(via Unsplash)

Using Python to Create a Spotify Playlist of the Samples on an Album

Trade in for-loops and random samples for drum loops and soul samples

Eric Hochberger
7 min readMar 4, 2020

--

Introduction

As an avid hip-hop fan, I have always been extremely interested in sampling. Sampling in music, for the uninitiated, is the act of repurposing a piece of an existing song as part of a new song. A great example is Kanye West’s “My Way Home” off of his 2005 album Late Registration, which samples Gil Scott-Heron’s “Home Is Where The Hatred Is” from his 1971 album, Pieces of a Man.

Late Registration is filled with great samples from the aforementioned Heron track to Shirley Bassey’s classic “Diamonds Are Forever,” which served as a theme song to the Bond movie of the same name. Having listened through Late Registration countless times, I wanted to dive deeper into the music and explore the influences that West and co-producer Jon Brion rendered literal via sampling. I began by searching the songs on Genius, finding the names of the samples and manually adding them to a Spotify playlist. This, predictably, grew cumbersome after a while, so I wrote a script to automate the process. Below, I will demonstrate how the script works using Late Registration as an example, but if you want to jump straight into the code, you can find it on my GitHub.

Web Scraping

The first step was generating a list of the samples from Late Registration. As mentioned before, Genius has great crowdsourced data for the samples on each song, so it was just a matter of gathering the links for the pages of each song on the album, looping through them, and scraping the sample information from each:

Genius Track Info for “My Way Home”
Uses Python Modules BeautifulSoup4 and Requests

Or so I thought. Upon running the scraper with this strategy and seeing that the resulting dataframe contained 12 results (two of which were duplicates), I suspected the scraper was missing information so I did some manual inspection on the Genius song pages to figure out why.

Genius song page for “Late” by Kanye West

As it turns out, the sample information on some Genius song pages is found in the introductory production annotation and not in the song’s info box. This was a frustrating realization, but it challenged me to engineer a workaround.

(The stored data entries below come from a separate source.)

@[simp] theorem State.writePair_a (s : State) (p : Pair) (w : Word) : (s.writePair p w).a = s.a := by cases p <;> rfl
@[simp] theorem State.writePair_pc (s : State) (p : Pair) (w : Word) : (s.writePair p w).pc = s.pc := by cases p <;> rfl
@[simp] theorem State.writePair_flags (s : State) (p : Pair) (w : Word) : (s.writePair p w).flags = s.flags := by cases p <;> rfl
@[simp] theorem State.writePair_ie (s : State) (p : Pair) (w : Word) : (s.writePair p w).ie = s.ie := by cases p <;> rfl
@[simp] theorem State.writePair_halted (s : State) (p : Pair) (w : Word) : (s.writePair p w).halted = s.halted := by cases p <;> rfl
@[simp] theorem State.writePair_mem (s : State) (p : Pair) (w : Word) : (s.writePair p w).mem = s.mem := by cases p <;> rfl
@[simp] theorem State.writePair_inPort (s : State) (p : Pair) (w : Word) : (s.writePair p w).inPort = s.inPort := by cases p <;> rfl
@[simp] theorem State.writePair_outPort (s : State) (p : Pair) (w : Word) : (s.writePair p w).outPort = s.outPort := by cases p <;> rfl
@[simp] theorem State.writePair_cycles (s : State) (p : Pair) (w : Word) : (s.writePair p w).cycles = s.cycles := by cases p <;> rfl
@[simp] theorem State.writePair_instrs (s : State) (p : Pair) (w : Word) : (s.writePair p w).instrs = s.instrs := by cases p <;> rfl

@[simp] theorem State.writeStackPair_pc (s : State) (p : StackPair) (w : Word) : (s.writeStackPair p w).pc = s.pc := by cases p <;> rfl
@[simp] theorem State.writeStackPair_sp (s : State) (p : StackPair) (w : Word) : (s.writeStackPair p w).sp = s.sp := by cases p <;> rfl
@[simp] theorem State.writeStackPair_ie (s : State) (p : StackPair) (w : Word) : (s.writeStackPair p w).ie = s.ie := by cases p <;> rfl
@[simp] theorem State.writeStackPair_halted (s : State) (p : StackPair) (w : Word) : (s.writeStackPair p w).halted = s.halted := by cases p <;> rfl
@[simp] theorem State.writeStackPair_mem (s : State) (p : StackPair) (w : Word) : (s.writeStackPair p w).mem = s.mem := by cases p <;> rfl
@[simp] theorem State.writeStackPair_inPort (s : State) (p : StackPair) (w : Word) : (s.writeStackPair p w).inPort = s.inPort := by cases p <;> rfl
@[simp] theorem State.writeStackPair_outPort (s : State) (p : StackPair) (w : Word) : (s.writeStackPair p w).outPort = s.outPort := by cases p <;> rfl
@[simp] theorem State.writeStackPair_cycles (s : State) (p : StackPair) (w : Word) : (s.writeStackPair p w).cycles = s.cycles := by cases p <;> rfl
@[simp] theorem State.writeStackPair_instrs (s : State) (p : StackPair) (w : Word) : (s.writeStackPair p w).instrs = s.instrs := by cases p <;> rfl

Getting Sample Data From Annotations

Genius, like Spotify, has a free API, which allows users to pull information about specific annotations so once I had the annotation isolated, I just needed to extract the sample information. Since annotations are not standardized, it would not have been straightforward to parse the text in order to determine the name of the sample. However, I noticed that any time Genius users refer to samples, they provide an accompanying Youtube link. How considerate. Using this information, I was able to develop a supplementary scraper that isolates a Genius production annotation and outputs sample information by scraping the title of the Youtube video within the annotation:

Now equipped with this more robust scraper, we can take a look at the data output from the Genius URL for Late Registration:

Sample Data from Info Boxes (Screenshot by Author)
Sample Data from Annotations (Screenshot by Author)

I’ll refer to these two dataframes as sample_data and titles, respectively, going forward. Though it may appear that the scraper made some errors given that there are duplicate tracks in the dataframes, this is actually evidence that the scraper is working. The first two tracks on Late Registration, “Wake Up Mr. West,” and “Heard ’Em Say,” are brilliantly linked together by samples of this gorgeous Natalie Cole track with the former sampling the introductory piano part as is, and the latter employing a section of the same piano part on loop as the basis for its beat. “Diamonds Are Forever” features twice due to the album containing the original version of “Diamonds From Sierra Leone,” which samples the Bassey track and was the lead single from the album, and a remix that features Kanye’s mentor, Jay-Z.

Creating a Spotify Playlist with Spotipy

The next step was to automate the creation of an appropriately-named Spotify playlist, which is easily done with the Spotipymodule. Initiating Spotipy is a short process that boils down to registering with Spotify as a developer in order to obtain a client id and a client secret, which, in combination with an active Spotify username, allows you to perform myriad operations on your Spotify account through Python via Spotify’s free API. I use Spotipy’s “Authorization Code Flow,” to authorize usage of my account and then create a Spotipy object:

token = util.prompt_for_user_token(username,scope,client_id=client_id,client_secret=client_secret,redirect_uri='http://localhost/') 
sp = spotipy.Spotify(auth=token)

Now we can create the playlist:

playlist_name = f"Samples in {album_title} by {album_artist}"    sp.user_playlist_create(username, name=playlist_name)
Playlist on Spotify

Pretty straightforward. After executing this code, we have a descriptively-titled playlist on Spotify ready for us to add songs to.

Adding Tracks to the Playlist

Unfortunately, adding tracks to a playlist is not as easy as just submitting a list of tracks that you desire — but we don’t do data science because it is easy. We do it because it is hard, because the challenge of creating Spotify playlists of the music that inspired our favorite albums will serve to organize and measure the best of our energies and skills, because that challenge is one that we will accept, one we are unwilling to postpone, and one which we intend to win! But, I digress.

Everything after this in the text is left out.